Eva bunun mümkün olmayacağını belli edercesine gözlerini irileştirirken kıkırdadı. “Adam önümüzdeki hafta evleniyor.”

“Tüh, şansa bak,” dedim gülerek.

“Numaramı bulup benimle iletişime geçti. Bekarlığa veda partisi için burayı kapatmak istiyormuş.”

“Burayı? Cidden mi? Neden bir gece kulübünü kapatmak istiyor?”

“Tonlarca parayı buraya dökmesinin bir sebebi var,” dedi Eva nasıl anlatacağını düşünerek şakağını sıvazlarken. “Şey... adam biraz farklı şeylere meraklı sanırım.”

Akın’a kısa bir bakış attım.

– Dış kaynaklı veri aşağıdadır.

-- ==== Sys2Proof/Laws/Step.lean ====
section
/-! SUPPORT. What a step can do, said once: `engineStep_taken` and `step_moved`. Later proofs cite these two and never
unfold the step function (spec/42_digest_engine.md rules R99 to R106). -/

namespace Sys2Proof.Machine

/-- Every command's meaning is the accept step with its own opcode. -/
theorem exec_eq_acceptJob (i : Instr) (s : State) : exec i s = acceptJob i.op i.tag s := by cases i <;> rfl

theorem cmdReady_iff {s : State} :
    s.cmdReady = true ↔ s.rst = false ∧ s.fault = false ∧ s.fSlot.busy = false := by
  simp [State.cmdReady, and_assoc]

theorem inReady_iff {s : State} :
    s.inReady = true ↔ s.rst = false ∧ s.fault = false ∧ s.fSlot.busy = true ∧
      ∃ op, Op.ofCode s.fSlot.op = some op ∧ s.fSlot.cnt.toNat < beatsOf op := by
  simp only [State.inReady, State.beatsMissing, State.fBeats, Bool.and_eq_true, Bool.not_eq_true', Option.any_map,
    Option.any_eq_true, decide_eq_true_eq, and_assoc]

theorem canAdvance_iff {s : State} :
    s.canAdvance = true ↔ s.rst = false ∧ s.fSlot.busy = true ∧
      (∃ op, Op.ofCode s.fSlot.op = some op ∧ s.fSlot.cnt.toNat = beatsOf op) ∧ s.sSlot.busy = false := by
  simp only [State.canAdvance, State.beatsComplete, State.fBeats, Bool.and_eq_true, Bool.not_eq_true', Option.any_map,
    Option.any_eq_true, decide_eq_true_eq, and_assoc]

theorem canRetire_iff {s : State} :
    s.canRetire = true ↔ s.rst = false ∧ s.sSlot.busy = true ∧ s.oq.length < s.cfg.outDepth := by
  simp [State.canRetire, and_assoc]

theorem outValid_iff {s : State} : s.outValid = true ↔ s.rst = false ∧ s.oq ≠ [] := by
  simp [State.outValid]

/-- The state after the retire step of a job with opcode `op` (rule R102). -/
def retired (s : State) (op : Op) : State :=
  (({ s with sm3 := s.sm3.runJob s.cfg.padMode op s.sSlot.blk }).pushRecord
    (recordOf s.cfg.padMode op s.sSlot.tag s.sSlot.blk)).freeS

/-- The state after a beat that is not properly framed (rule R123). -/
def misframed (s : State) : State :=
  (s.takeBeat.raise .frame (frameInfo s.fSlot.cnt s.fSlot.cmd)).freeF

/-- What a step of the engine does while `rst` is 0, its guard included. -/
inductive Taken (s : State) : State → Prop
  /-- the guard does not hold, or nothing is offered -/
  | nothing : Taken s s
  /-- `AcceptCmd`, a legal word -/
  | command {c : Word} {rest : List Word} {i : Instr} (offered : s.cmd = c :: rest) (ready : s.cmdReady = true)
      (reads : decode c = .command i) : Taken s (s.takeCmd.startJob i.op i.tag)
  /-- `AcceptCmd`, an illegal word -/
  | illegal {c : Word} {rest : List Word} (offered : s.cmd = c :: rest) (ready : s.cmdReady = true)
      (reads : decode c = .illegal) : Taken s (s.takeCmd.raise .illcmd c)
  /-- `AcceptBeat`, properly framed -/
  | beat {b : Beat} {rest : List Beat} {op : Op} (offered : s.beats = b :: rest) (ready : s.inReady = true)
      (opcode : Op.ofCode s.fSlot.op = some op) (last : framed op s.fSlot.cnt.toNat b.last = true) :
      Taken s (s.takeBeat.foldBeat b.data)
  /-- `AcceptBeat`, not properly framed -/
  | frame {b : Beat} {rest : List Beat} {op : Op} (offered : s.beats = b :: rest) (ready : s.inReady = true)
      (opcode : Op.ofCode s.fSlot.op = some op) (last : framed op s.fSlot.cnt.toNat b.last = false) :
      Taken s (misframed s)
  /-- `Advance` -/
  | advance (can : s.canAdvance = true) : Taken s s.loadS.freeF
  /-- `Retire` -/
  | retire {op : Op} (can : s.canRetire = true) (opcode : Op.ofCode s.sSlot.op = some op) : Taken s (retired s op)
  /-- `Deliver` -/
  | deliver {r : Record} {rest : List Record} (head : s.oq = r :: rest) (valid : s.outValid = true)
      (ready : s.outReady = true) : Taken s (s.handRecord r)

/-- While `rst` is 1 every step of the engine is `Reset` (rules R126, R135). -/
theorem engineStep_of_rst {e : EngineStep} {s : State} (h : s.rst = true) :
    engineStep e s = .next s.resetEngine := by simp [engineStep, h]

theorem acceptJob_of_ready {op : Op} {tag : BitVec 16} {s : State} (h : s.cmdReady = true) :
    acceptJob op tag s = .next (s.takeCmd.startJob op tag) := by simp [acceptJob, h]

theorem acceptJob_of_not_ready {op : Op} {tag : BitVec 16} {s : State} (h : s.cmdReady = false) :
    acceptJob op tag s = .next s := by simp [acceptJob, h]

/-- An engine step that goes on does one of these things. -/
theorem engineStep_taken {e : EngineStep} {s t : State} (hr : s.rst = false) (h : engineStep e s = .next t) :
    Taken s t := by
  simp only [engineStep, hr, Bool.false_eq_true, if_false] at h
  cases e with
  | acceptCmd =>
    simp only [acceptCmd] at h
    split at h
    · cases h; exact .nothing
    · next c rest hc =>
      split at h
      · next i hi =>
        rw [exec_eq_acceptJob] at h
        by_cases hq : s.cmdReady = true
        · rw [acceptJob_of_ready hq] at h; cases h; exact .command hc hq hi
        · rw [acceptJob_of_not_ready (by simpa using hq)] at h; cases h; exact .nothing
      · next hi =>
        simp only [acceptIllegal] at h
        split at h
        · next hq => cases h; exact .illegal hc hq hi
        · cases h; exact .nothing
  | acceptBeat =>
    simp only [offeredBeat] at h
    split at h
    · cases h; exact .nothing
    · next b rest hb =>
      simp only [acceptBeat] at h
      split at h
      · next hq =>
        obtain ⟨-, -, -, op, hop, -⟩ := inReady_iff.mp hq
        simp only [hop, Option.any_some] at h
        split at h
        · next hl => cases h; exact .beat hb hq hop hl
        · next hl => cases h; exact .frame hb hq hop (by simpa using hl)
      · cases h; exact .nothing
  | advance =>
    simp only [advance] at h
    split at h
    · next hq => cases h; exact .advance hq
    · cases h; exact .nothing
  | retire =>
    simp only [retire] at h
    split at h
    · next hq =>
      split at h
      · next op hop => cases h; exact .retire hq hop
      · cases h
    · cases h; exact .nothing
  | deliver =>
    simp only [deliver] at h
    split at h
    · next r rest hoq =>
      split at h
      · next hq =>
        rw [Bool.and_eq_true] at hq
        cases h; exact .deliver hoq hq.1 hq.2
      · cases h; exact .nothing
    · cases h; exact .nothing

/-- A state with the head of its agenda taken off. -/
def popped (s : State) : State := { s with agenda := s.agenda.drop 1 }

@[simp] theorem popped_of_nil {s : State} (h : s.agenda = []) : popped s = s := by
  cases s; simp_all [popped]

/-- What one step of the machine does, when it goes on. -/
inductive Moved (s : State) : State → Prop
  /-- `Reset`: `rst` is 1 and the move is the engine's -/
  | reset (high : s.rst = true) : Moved s (popped s).resetEngine
  /-- a step of the engine, `rst` being 0 -/
  | engine {t : State} (low : s.rst = false) (taken : Taken (popped s) t) : Moved s t
  /-- a move of the host -/
  | host {m : HostMove} {rest : List Move} (head : s.agenda = .host m :: rest) : Moved s (hostMove m (popped s))

theorem step_moved {s t : State} (h : step s = .next t) : Moved s t := by
  simp only [step, nextMove] at h
  split at h
  · next hag =>
    simp only [defaultMove] at h
    split at h
    · next hr =>
      cases h
      have := Moved.reset hr
      rwa [popped_of_nil hag] at this
    · next hr =>
      have hr : s.rst = false := by simpa using hr
      split at h
      · next e he =>
        exact .engine hr (by rw [popped_of_nil hag]; exact engineStep_taken hr h)
      · cases h
        exact .engine hr (by rw [popped_of_nil hag]; exact .nothing)
  · next e rest hag =>
    have hp : { s with agenda := rest } = popped s := by simp [popped, hag]
    rw [hp] at h
    by_cases hr : s.rst = true
    · rw [engineStep_of_rst (s := popped s) hr] at h
      cases h; exact .reset hr
    · have hr : s.rst = false := by simpa using hr
      exact .engine hr (engineStep_taken (s := popped s) hr h)
  · next m rest hag =>
    have hp : { s with agenda := rest } = popped s := by simp [popped, hag]
    rw [hp] at h
    cases h; exact .host hag

/-- A step of the engine goes on unless the busy S slot holds an opcode that is not legal (rule R107 gives that one no
result). -/
theorem engineStep_goes_on {e : EngineStep} {s : State}
    (legalS : s.sSlot.busy = true → (Op.ofCode s.sSlot.op).isSome = true) : ∃ t, engineStep e s = .next t := by
  unfold engineStep
  split
  · exact ⟨_, rfl⟩
  cases e with
  | acceptCmd =>
    simp only [acceptCmd, acceptIllegal, exec_eq_acceptJob, acceptJob]
    split
    · exact ⟨_, rfl⟩
    · split <;> split <;> exact ⟨_, rfl⟩
  | acceptBeat =>
    simp only [offeredBeat, acceptBeat]
    split
    · exact ⟨_, rfl⟩
    · split
      · split <;> exact ⟨_, rfl⟩
      · exact ⟨_, rfl⟩
  | advance =>
    simp only [advance]
    split <;> exact ⟨_, rfl⟩
  | retire =>
    simp only [retire]
    split
    · next can =>
      obtain ⟨op, hop⟩ := Option.isSome_iff_exists.mp (legalS (canRetire_iff.mp can).2.1)
      rw [hop]
      exact ⟨_, rfl⟩
    · exact ⟨_, rfl⟩
  | deliver =>
    simp only [deliver]
    split
    · split <;> exact ⟨_, rfl⟩
    · exact ⟨_, rfl⟩

end Sys2Proof.Machine
end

Orada durmuş bizi dinlemeye devam ediyordu. “Ne gibi mesela?”

“On kişilik yakın arkadaş grubu var, hepsi o gece ona eşlik edecek ve başkasını istemiyorlar. Ama ev sahiplerinin katılmasında mahsur yokmuş,” derken sinirle burnunu kırıştırdı. Ev sahiplerinden kastı Cesur, Akın ve Özgür’dü. “Gece için özellikle istediği bazı şeyler var. Garsonlar tamamen transparan giyinecek, gece boyu etrafta dolanan dansçılar olmasını istedi ve çıplak olacaklar. Ayrıca dansöz istedi. Hatta dansözler. Ve bir de striptiz gösterisi, olmazsa olmaz!”

“Bunun bekarlığa veda partisi olduğundan emin misin?” dedim biraz şaşkınlıkla. Kulağa daha çok seks partisiymiş gibi geliyordu.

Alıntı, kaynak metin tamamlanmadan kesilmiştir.